Swedish prosecutors on Tuesday (July 27) announced they were charging Iranian national Hamid Noury with “war crimes and murder” in connection with the mass executions of thousands of political prisoners in 1988 in Iran.
In the summer of that year, Iran’s then-leader Rouhollah Khomeini, the founder of the Islamic Republic, issued an order to execute all inmates held in Iranian prisons who sympathized with or were Leftists.
According to ample evidence and testimony from former political prisoners, Noury — known as “Abbasi” in the late 80s — was an assistant prosecutor at Gohardasht prison in Karaj, Iran, at the time of the mass executions.
Amnesty International and multiple other human rights organizations have described the mass killings of 1988 as a crime against humanity.
The bodies of those executed were not turned over to their families, nor was the location of their burial disclosed to them.
The case against 60-year-old Noury, who was arrested in Sweden in 2019 upon his arrival at Stockholm airport, concerns his alleged part in the 1988 mass killings.
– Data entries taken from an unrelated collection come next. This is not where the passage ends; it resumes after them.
-- ==== Sys2Proof/Machine/State.lean ====
section
/-! DEFINITION. The state of one F960 package as plain data: every piece of state the spec names (INVENTORY.md lists them
with their rules), the model's own agenda, issuer and free-value counter, the reasons a step can stop, and the state
after reset. -/

namespace Sys2Proof.Machine

/-! ## Lanes and warps -/

/-- An x register: its value and its two signed shadows (R274). -/
structure XReg where
  v : Word
  lo : Word
  hi : Word
  deriving DecidableEq, Repr

/-- The registers of one lane: g0 to g111, x0 to x15, p0 to p6, the generator state (R193, R226, R258). -/
structure Lane where
  g : List Word
  x : List XReg
  p : BitVec 7
  gen : DWord
  deriving DecidableEq, Repr

/-- An array register (R81). -/
structure ArrReg where
  base : DWord
  extent : Word
  z : Nat
  trap : Bool
  log : Bool
  armed : Bool
  armedW : Bool
  deriving DecidableEq, Repr

/-- A frontier entry (R195, R199). `clause` is the address of the clause that holds `pc`; it differs from `pc` only at
a resume point inside a clause (R246). -/
structure Entry where
  pc : DWord
  prio : BitVec 16
  mask : Word
  wait : Nat
  clause : DWord
  deriving DecidableEq, Repr

/-- The clause a thread is issuing: the words not yet issued, the address of the next of them, the address after the
clause, the issuing entry's mask, priority and wait count, whether it stood first, whether the loop rule chose it, and
whether a clause boundary found the yield hint or a YIELD (R196, R199, R200, R303). -/
structure Clause where
  addr : DWord
  header : ClauseHeader
  words : List Word
  pc : DWord
  next : DWord
  mask : Word
  prio : BitVec 16
  wait : Nat
  wasFirst : Bool
  byLoop : Bool
  yield : Bool
  deriving DecidableEq, Repr

/-- A span recorded by a copy arrival: 0 virtual, 1 scratch, 2 lease (R138, R432). -/
structure Span where
  base : DWord
  len : Nat
  space : Nat
  deriving DecidableEq, Repr

/-- A barrier (R349). `whole` says that a signal marked the phase or that it has more than 8 spans (R139); `sig` is the
widest scope of the phase's `.rel` signals (R358). The `last` fields are those of the last completed phase. -/
structure Barrier where
  expected : Nat
  count : Nat
  phase : Bool
  members : Word
  spans : List Span
  whole : Bool
  sig : Nat
  lastSpans : List Span
  lastWhole : Bool
  lastSig : Nat
  deriving DecidableEq, Repr

/-- Which barrier: a group's b register, a gang's, or a wider one of a context (R140, R353). -/
inductive BarRef where
  | group (gid b : Nat)
  | gang (gang n : Nat)
  | wide (scope place ctx n : Nat)
  deriving DecidableEq, Repr

/-- The trap frame of R423. -/
structure TrapFrame where
  pc : DWord
  clause : DWord
  mask : Word
  prio : BitVec 16
  cause : BitVec 8
  flags : BitVec 8
  detail : DWord
  address : DWord
  lane : BitVec 8
  deriving DecidableEq, Repr

/-- What a thread waits for inside its current instruction (R79, R200, R214). -/
inductive Wait where
  /-- Not waiting. -/
  | none
  /-- A translation stall (R79), since a cycle count, for some virtual addresses: TRANSLATION_DONE ends it. -/
  | translation (start : Nat) (vas : List Nat)
  /-- Its checks have passed, and what it sends has to wait (R156, R134): TRANSLATION_DONE lets it go on. -/
  | launch
  /-- The fetch of its next clause waits for the walk of an address (R77, R245). -/
  | fetch (va : Nat)
  /-- That walk has ended, and the clause can be fetched. -/
  | fetched (va : Nat)
  /-- A trap raised at an entry, whose frame waits for its walks and its home points, since a cycle count (R391). -/
  | trap (start : Nat) (entry : Entry) (frame : TrapFrame)
  /-- Issue is held until an operation has ended (ACQ, ALD, JMPT). -/
  | op (id : Nat)
  /-- BAR.SYNC, BARS.SYNC: the phase taken first, while the arrival waits as a release (R352). -/
  | arriving (phase : Bool)
  /-- BAR.WAIT, BAR.SYNC, BARS: the phase waited on (R352). -/
  | barrier (ref : BarRef) (phase : Bool)
  /-- Released by a completion; the acquire is made when the warp goes on (R139, R358). -/
  | released (spans : List Span) (whole : Bool) (scope : Nat)
  | alloc
  | free
  | baton
  /-- QUIET: its place in the order of QUIETs and traverses, deadline in ns, the status once decided (R162, R163). -/
  | quiet (start deadline : Nat) (status : Option Nat)
  | halt
  /-- QFENCE waits for queue entries numbered below this (R135). -/
  | fence (upTo : Nat)
  /-- The instruction is executed again as soon as the thread issues: its condition did not hold (R118, R125, R211,
  R212, R247, R351). -/
  | retry
  deriving DecidableEq, Repr

/-- A trap handler that runs (R391, R392): the entries suspended when it was entered, and the entry that its ERET puts back. -/
structure Handled where
  suspended : List Entry
  entry : Entry
  deriving DecidableEq, Repr

/-- A warp, a sequencer program (one lane; its 7-bit fields name uniform registers, R211, R273), or a combiner wave
(R176). `handlers` are the trap handlers in progress, the innermost first (R391); `trapped` is the entry an ended thread ended at
(log 16). -/
structure Thread where
  wid : Nat
  slot : Nat
  lanes : List Lane
  s : List Word
  arrays : List ArrReg
  frontier : List Entry
  loopCount : Nat
  clause : Option Clause
  flags : List Nat
  unack : Nat
  loss : Bool
  tvec : DWord
  tframe : Word
  tcause : BitVec 8
  pend : Bool
  masked : Bool
  handlers : List Handled
  wait : Wait
  trapped : Option Entry
  seqFaults : List (Bool × TrapFrame)
  runCrc : Word
  frame : Option TrapFrame
  stamp : Nat
  freed : Bool
  ended : Bool
  deriving DecidableEq, Repr

/-! ## Translation (R72 to R101) -/

/-- A leaf entry's fields (R74), and the size of the page that the entry maps by its level (R73). -/
structure Leaf where
  size : Nat
  kind : Nat
  attr : BitVec 9
  w : Bool
  f : Bool
  mig : Bool
  frame : Nat
  owner : BitVec 16
  peer : Nat
  deriving DecidableEq, Repr

/-- A TLB entry (R76): the page's virtual base and size, the leaf, the tag and the clean bit; of a region-1 page of this package
also what the walk found exported of it to its peer context: first LPA, length, whether for writing (R479). -/
structure TlbEntry where
  va : Nat
  size : Nat
  leaf : Leaf
  tag : BitVec 16
  clean : Bool
  exports : List (Nat × Nat × Bool)
  deriving DecidableEq, Repr

/-- 64 bytes of a die's poison bitmap held in a poison cache (R90), and the virtual page, base and size, whose access read
them (R396). -/
structure PoisonEntry where
  die : Nat
  chunk : Nat
  bits : List Byte
  tag : BitVec 16
  page : Nat × Nat
  deriving DecidableEq, Repr

/-- A walk-cache entry: a table entry's LPA, its two words, the span of virtual addresses it maps (R77, R396). -/
structure WalkEntry where
  lpa : Nat
  w0 : DWord
  w1 : DWord
  va : Nat
  span : Nat
  tag : BitVec 16
  deriving DecidableEq, Repr

/-- What a walker is asked for (R77, R78): the translation of a 4 KiB page, or 64 bytes of a die's poison bitmap for an access
through a page, base and size. -/
inductive WalkFor where
  | page (n : Nat)
  | chunk (die n : Nat) (through : Nat × Nat)
  deriving DecidableEq, Repr

/-- Who waits for a walk: a thread (its access, its fetch, its trap frame), an entry of a copy queue, a piece of a prefetch. -/
inductive WalkUser where
  | thread (r : ThreadRef)
  | copy (c : CoreRef) (entry : Nat)
  | piece (op n : Nat)
  deriving DecidableEq, Repr

/-- A walk at a die's walker (R77): the context's tag, what it is for, those that its result answers, whether it holds one of the
64 places or waits for one. -/
structure Walk where
  tag : BitVec 16
  what : WalkFor
  users : List WalkUser
  started : Bool
  deriving DecidableEq, Repr

/-- A pinned translation and the arrays that pin it: group, warp, array register (R86). -/
structure Pin where
  entry : TlbEntry
  users : List (Nat × Nat × Nat)
  deriving DecidableEq, Repr

/-! ## Caches (R50 to R57) -/

/-- A physical address: in this package, or in another one (R17, R18). -/
structure PAddr where
  pkg : Option Nat
  lpa : Nat
  deriving DecidableEq, Repr

/-- A cache line: L1, RDC (with their data) or L2 (whose data is memory's). `page` is the virtual page, base and size, through
which an L1 line was filled (R51), `va` the virtual address through which an L1 or RDC line was (R113). -/
structure Line where
  pa : PAddr
  page : Nat × Nat
  va : Nat
  tag : BitVec 16
  binding : Option Nat
  prio : Nat
  reserved : Bool
  dirty : Bool
  data : List Byte
  stamp : Nat
  deriving DecidableEq, Repr

/-! ## Memory operations -/

/-- Where an access goes after translation: its physical address and page, host memory, scratch of a group, a wave's
scratch or state buffer; or a virtual address that a prefetch has still to translate. -/
inductive Target where
  | mem (pa : PAddr) (leaf : Leaf) (va : Nat)
  | host (addr : Nat)
  | scratch (gid off : Nat)
  | wave (off : Nat)
  | state (off : Nat)
  | virt (va : Nat)
  deriving DecidableEq, Repr

/-- Which kind of access, for the cache rules of R47. -/
inductive AccessKind where
  | load
  | store
  | atomic
  | fetch
  | engine
  | prefetch
  deriving DecidableEq, Repr

/-- How an operation's value is written: a load of `size` bytes extended or not, an x register with its shadows (R296),
the old value of an atomic, a descriptor (R341), an object read by ACQ, a jump table element (R300), a line of an input tile for the
audit log (R440). -/
inductive OpKind where
  | load (size : Nat) (signed : Bool)
  | xload
  | store
  | frag (form : Nat)
  | atomic (op : Nat) (wide float : Bool) (acq : Option Nat)
  | ald (arr : Nat)
  | acq (scope : Nat)
  | jmpt
  | rel
  | call (acq : Option Nat) (isRel : Bool)
  | prefetch (near : Bool)
  | audit (index lpa : Nat)
  | spawn
  | quiet
  | pend
  deriving DecidableEq, Repr

/-- One indivisible part of an operation: at most 8 bytes of one lane (16 of a scratch row). `regs` are the registers
still to be written, each with the byte offset of its part; `value` is the data read, once the read is performed;
`data` is what a store writes. -/
structure Piece where
  lane : Nat
  target : Target
  size : Nat
  off : Nat
  regs : List (BitVec 7 × Nat)
  value : Option (List Byte)
  data : List Byte
  cmp : DWord
  done : Bool
  sent : Bool
  held : Bool
  deriving DecidableEq, Repr

/-- An outstanding operation of a thread (R247): what it is, its flag, its mask of taking-part lanes, destination, its predicate,
the eviction hint, whether acquires forbid its fills of L1 and of the RDC (R116), the L1 frames reserved for it (R52), the pinned
pages it uses, by their virtual base (R86), the pieces not yet done. `late` are stores of its die that passed a line it has asked
another package for, and `noLines` the lines among those that must not be installed when they come (R106, R122). -/
structure Op where
  id : Nat
  thread : ThreadRef
  core : CoreRef
  tag : BitVec 16
  job : Nat
  kind : OpKind
  flag : Option Nat
  counted : Bool
  mask : Word
  dest : BitVec 7
  pred : BitVec 3
  hint : Option Nat
  access : AccessKind
  noInstall : List (Option Nat)
  noInstallAll : Bool
  noRdc : List (Option Nat)
  noRdcAll : Bool
  frames : List PAddr
  pins : List Nat
  late : List (PAddr × Nat × List Byte)
  noLines : List PAddr
  pieces : List Piece
  stamp : Nat
  deriving DecidableEq, Repr

/-! ## Task records (R409, R412) -/

/-- How a record came into its pool: what R416 needs of its producer. -/
inductive Producer where
  | queue
  | remote
  | core (c : CoreRef) (scope : Nat)
  deriving DecidableEq, Repr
Accused of committing crimes against humanity, Nouri is expected to go on trial on August 10. The trial is expected to last through mid-April 2022.
Facing him in the trial is a group of more than 30 plaintiffs, made up of former prisoners who witnessed the alleged atrocities and relatives of victims.
The mass executions were decided by a group later known as the “death commission”, in which Iranian president-elect Ebrahim Raisi had a key role.
Raisi, referred to as a mass murderer by several global rights groups is set to take over the presidency from Hassan Rouhani on July 31 and is widely known as being the main decision-maker in the mass executions of 1988.